[[ Supplied records open ]]
theorem backplaneResetBeat_frame (s : State) :
    (backplaneResetBeat s).pins = s.pins ∧ (backplaneResetBeat s).ownId = s.ownId ∧
      (backplaneResetBeat s).present = s.pins.lines ||| lineOf s.ownId ∧ (backplaneResetBeat s).outbox = s.outbox ∧
      (backplaneResetBeat s).owner = none ∧ (backplaneResetBeat s).bank = s.bank ∧
      (backplaneResetBeat s).path = s.path ∧ (backplaneResetBeat s).watchLimit = s.watchLimit ∧
      (backplaneResetBeat s).pending = s.pending := by
  unfold backplaneResetBeat resetObserving
  dsimp only
  split <;> simp [loseOwner]

@[simp] theorem expireOrphan_frame (u : WTag) (s : State) :
    (expireOrphan u s).pins = s.pins ∧ (expireOrphan u s).ownId = s.ownId ∧ (expireOrphan u s).present = s.present ∧
      (expireOrphan u s).outbox = s.outbox ∧ (expireOrphan u s).owner = s.owner ∧ (expireOrphan u s).bank = s.bank ∧
      (expireOrphan u s).dev = s.dev ∧ (expireOrphan u s).tb = s.tb ∧ (expireOrphan u s).chans = s.chans ∧
      (expireOrphan u s).slots = s.slots ∧ (expireOrphan u s).closeQueue = s.closeQueue ∧
      (expireOrphan u s).watchLimit = s.watchLimit ∧ (expireOrphan u s).path = s.path ∧
      (expireOrphan u s).pending = s.pending := by
  unfold expireOrphan
  split <;> simp

@[simp] theorem timeoutTag_frame (u : WTag) (s : State) :
    (timeoutTag u s).pins = s.pins ∧ (timeoutTag u s).ownId = s.ownId ∧ (timeoutTag u s).present = s.present ∧
      (timeoutTag u s).outbox = s.outbox ∧ (timeoutTag u s).owner = s.owner ∧ (timeoutTag u s).bank = s.bank ∧
      (timeoutTag u s).tb = s.tb ∧ (timeoutTag u s).slots = s.slots ∧ (timeoutTag u s).closeQueue = s.closeQueue ∧
      (timeoutTag u s).watchLimit = s.watchLimit ∧ (timeoutTag u s).path = s.path ∧
      (timeoutTag u s).pending = s.pending := by
  unfold timeoutTag
  split <;> simp

@[simp] theorem drainTimeoutTest_frame (s : State) :
    (drainTimeoutTest s).pins = s.pins ∧ (drainTimeoutTest s).ownId = s.ownId ∧
      (drainTimeoutTest s).present = s.present ∧ (drainTimeoutTest s).outbox = s.outbox ∧
      (drainTimeoutTest s).owner = s.owner ∧ (drainTimeoutTest s).bank = s.bank ∧ (drainTimeoutTest s).dev = s.dev ∧
      (drainTimeoutTest s).tb = s.tb ∧ (drainTimeoutTest s).chans = s.chans ∧ (drainTimeoutTest s).slots = s.slots ∧
      (drainTimeoutTest s).closeQueue = s.closeQueue ∧ (drainTimeoutTest s).watchLimit = s.watchLimit ∧
      (drainTimeoutTest s).path = s.path ∧ (drainTimeoutTest s).ring = s.ring ∧
      (drainTimeoutTest s).pending = s.pending := by
  unfold drainTimeoutTest
  split <;> simp

theorem Effect.keeps_queue {i : Instr} (h : Effect s i t) :
    t.pending = s.pending ∧ ((∀ straps lines, i ≠ .powerOnReset straps lines) → t.ownId = s.ownId) := by
  cases h
  case powerOn straps lines => exact ⟨rfl, fun hne => absurd rfl (hne straps lines)⟩
  case backplaneReset p =>
    obtain ⟨-, hown, -, -, -, -, -, -, hpending⟩ := backplaneResetBeat_frame ((s.setPins p).setOutbox [])
    simp [hown, hpending]
  case entry h =>
    have := entryOnce_frame _ _ h
    simp_all
  case move h =>
    have := queueOnce_frame _ _ h
    simp_all
  case issue h =>
    have := issueOnce_frame _ _ h
    simp_all
  all_goals simp [implicitArrival]

end Frame

/-! ### Settled: the machine as a whole -/

/-- Settles O1: the queue's front decides the step. -/
theorem stepRunsTheFrontCommand : Obligations.StepRunsTheFrontCommand := by
  unfold Obligations.StepRunsTheFrontCommand
  intro c rest s h
  rw [step, h]

/-- The tick does not read the divider: its first step restarts it (R35). -/
theorem tickBeat_setDivider (s : State) (d : BitVec 13) : tickBeat (s.setTb { s.tb with divider := d }) = tickBeat s := rfl

/-- Settles O2: the three cases of a clock. -/
theorem idleStepIsOneClock : Obligations.IdleStepIsOneClock := by
  unfold Obligations.IdleStepIsOneClock
  intro s h
  have hstep : step s = .next (clock s) := by rw [step, h]
  rw [hstep]
  refine ⟨fun hl => ?_, fun hl hd => ?_, fun hl hd => ?_⟩
  · simp [clock, hl]
  · have : ¬s.tb.active.toNat ≤ s.tb.divider.toNat + 1 := by omega
    simp [clock, hl, this, State.setOutbox, State.setTb]
  · have hclock : clock s = alertCheck (tickBeat (s.setOutbox s.outbox.tail)) := by
      rw [clock, if_pos hl, ← tickBeat_setDivider _ (s.tb.divider + 1)]
      exact if_pos hd
    have hlive : ({ s with outbox := s.outbox.tail } : State).live = true := hl
    rw [hclock]
    exact (event_of_live tickBeat _ hlive).symm

/-- Settles O3: each effect keeps the queue and, but for power-on reset, OWN_ID. -/
theorem everyCommandAnswersNext : Obligations.EveryCommandAnswersNext := by
  unfold Obligations.EveryCommandAnswersNext
  intro i s
  obtain ⟨t, ht, he⟩ := exec_effective i s
  exact ⟨t, ht, he.keeps_queue⟩

/-! ### Power-on reset (R180) -/

section PowerOn

variable (straps : Node) (lines : Mask) (line : Bool) (queue : List Instr)

@[simp] theorem State.powerOn_chan (c : ChanId) : (State.powerOn straps lines line queue).chan c = Channel.powerOn := by
  simp [State.powerOn, State.chan]

@[simp] theorem State.powerOn_slot (i : SlotId) : (State.powerOn straps lines line queue).slot i = Slot.cleared := by
  simp [State.powerOn, State.slot]

@[simp] theorem State.powerOn_tag (u : WTag) : (State.powerOn straps lines line queue).tag u = WriteTag.cleared := by
  simp [State.powerOn, State.tag, Ring.powerOn, Ring.tag]

theorem has_lineOf (n : Node) : has (lineOf n) n = true := by
  revert n
  decide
[[ Supplied records closed ]]
* _Work order_: In full and exactly as written, repeat the data.

* _Response to the task_:
theorem backplaneResetBeat_frame (s : State) :
    (backplaneResetBeat s).pins = s.pins ∧ (backplaneResetBeat s).ownId = s.ownId ∧
      (backplaneResetBeat s).present = s.pins.lines ||| lineOf s.ownId ∧ (backplaneResetBeat s).outbox = s.outbox ∧
      (backplaneResetBeat s).owner = none ∧ (backplaneResetBeat s).bank = s.bank ∧
      (backplaneResetBeat s).path = s.path ∧ (backplaneResetBeat s).watchLimit = s.watchLimit ∧
      (backplaneResetBeat s).pending = s.pending := by
  unfold backplaneResetBeat resetObserving
  dsimp only
  split <;> simp [loseOwner]

@[simp] theorem expireOrphan_frame (u : WTag) (s : State) :
    (expireOrphan u s).pins = s.pins ∧ (expireOrphan u s).ownId = s.ownId ∧ (expireOrphan u s).present = s.present ∧
      (expireOrphan u s).outbox = s.outbox ∧ (expireOrphan u s).owner = s.owner ∧ (expireOrphan u s).bank = s.bank ∧
      (expireOrphan u s).dev = s.dev ∧ (expireOrphan u s).tb = s.tb ∧ (expireOrphan u s).chans = s.chans ∧
      (expireOrphan u s).slots = s.slots ∧ (expireOrphan u s).closeQueue = s.closeQueue ∧
      (expireOrphan u s).watchLimit = s.watchLimit ∧ (expireOrphan u s).path = s.path ∧
      (expireOrphan u s).pending = s.pending := by
  unfold expireOrphan
  split <;> simp

@[simp] theorem timeoutTag_frame (u : WTag) (s : State) :
    (timeoutTag u s).pins = s.pins ∧ (timeoutTag u s).ownId = s.ownId ∧ (timeoutTag u s).present = s.present ∧
      (timeoutTag u s).outbox = s.outbox ∧ (timeoutTag u s).owner = s.owner ∧ (timeoutTag u s).bank = s.bank ∧
      (timeoutTag u s).tb = s.tb ∧ (timeoutTag u s).slots = s.slots ∧ (timeoutTag u s).closeQueue = s.closeQueue ∧
      (timeoutTag u s).watchLimit = s.watchLimit ∧ (timeoutTag u s).path = s.path ∧
      (timeoutTag u s).pending = s.pending := by
  unfold timeoutTag
  split <;> simp

@[simp] theorem drainTimeoutTest_frame (s : State) :
    (drainTimeoutTest s).pins = s.pins ∧ (drainTimeoutTest s).ownId = s.ownId ∧
      (drainTimeoutTest s).present = s.present ∧ (drainTimeoutTest s).outbox = s.outbox ∧
      (drainTimeoutTest s).owner = s.owner ∧ (drainTimeoutTest s).bank = s.bank ∧ (drainTimeoutTest s).dev = s.dev ∧
      (drainTimeoutTest s).tb = s.tb ∧ (drainTimeoutTest s).chans = s.chans ∧ (drainTimeoutTest s).slots = s.slots ∧
      (drainTimeoutTest s).closeQueue = s.closeQueue ∧ (drainTimeoutTest s).watchLimit = s.watchLimit ∧
      (drainTimeoutTest s).path = s.path ∧ (drainTimeoutTest s).ring = s.ring ∧
      (drainTimeoutTest s).pending = s.pending := by
  unfold drainTimeoutTest
  split <;> simp

theorem Effect.keeps_queue {i : Instr} (h : Effect s i t) :
    t.pending = s.pending ∧ ((∀ straps lines, i ≠ .powerOnReset straps lines) → t.ownId = s.ownId) := by
  cases h
  case powerOn straps lines => exact ⟨rfl, fun hne => absurd rfl (hne straps lines)⟩
  case backplaneReset p =>
    obtain ⟨-, hown, -, -, -, -, -, -, hpending⟩ := backplaneResetBeat_frame ((s.setPins p).setOutbox [])
    simp [hown, hpending]
  case entry h =>
    have := entryOnce_frame _ _ h
    simp_all
  case move h =>
    have := queueOnce_frame _ _ h
    simp_all
  case issue h =>
    have := issueOnce_frame _ _ h
    simp_all
  all_goals simp [implicitArrival]

end Frame

/-! ### Settled: the machine as a whole -/

/-- Settles O1: the queue's front decides the step. -/
theorem stepRunsTheFrontCommand : Obligations.StepRunsTheFrontCommand := by
  unfold Obligations.StepRunsTheFrontCommand
  intro c rest s h
  rw [step, h]

/-- The tick does not read the divider: its first step restarts it (R35). -/
theorem tickBeat_setDivider (s : State) (d : BitVec 13) : tickBeat (s.setTb { s.tb with divider := d }) = tickBeat s := rfl

/-- Settles O2: the three cases of a clock. -/
theorem idleStepIsOneClock : Obligations.IdleStepIsOneClock := by
  unfold Obligations.IdleStepIsOneClock
  intro s h
  have hstep : step s = .next (clock s) := by rw [step, h]
  rw [hstep]
  refine ⟨fun hl => ?_, fun hl hd => ?_, fun hl hd => ?_⟩
  · simp [clock, hl]
  · have : ¬s.tb.active.toNat ≤ s.tb.divider.toNat + 1 := by omega
    simp [clock, hl, this, State.setOutbox, State.setTb]
  · have hclock : clock s = alertCheck (tickBeat (s.setOutbox s.outbox.tail)) := by
      rw [clock, if_pos hl, ← tickBeat_setDivider _ (s.tb.divider + 1)]
      exact if_pos hd
    have hlive : ({ s with outbox := s.outbox.tail } : State).live = true := hl
    rw [hclock]
    exact (event_of_live tickBeat _ hlive).symm

/-- Settles O3: each effect keeps the queue and, but for power-on reset, OWN_ID. -/
theorem everyCommandAnswersNext : Obligations.EveryCommandAnswersNext := by
  unfold Obligations.EveryCommandAnswersNext
  intro i s
  obtain ⟨t, ht, he⟩ := exec_effective i s
  exact ⟨t, ht, he.keeps_queue⟩

/-! ### Power-on reset (R180) -/

section PowerOn

variable (straps : Node) (lines : Mask) (line : Bool) (queue : List Instr)

@[simp] theorem State.powerOn_chan (c : ChanId) : (State.powerOn straps lines line queue).chan c = Channel.powerOn := by
  simp [State.powerOn, State.chan]

@[simp] theorem State.powerOn_slot (i : SlotId) : (State.powerOn straps lines line queue).slot i = Slot.cleared := by
  simp [State.powerOn, State.slot]

@[simp] theorem State.powerOn_tag (u : WTag) : (State.powerOn straps lines line queue).tag u = WriteTag.cleared := by
  simp [State.powerOn, State.tag, Ring.powerOn, Ring.tag]

theorem has_lineOf (n : Node) : has (lineOf n) n = true := by
  revert n
  decide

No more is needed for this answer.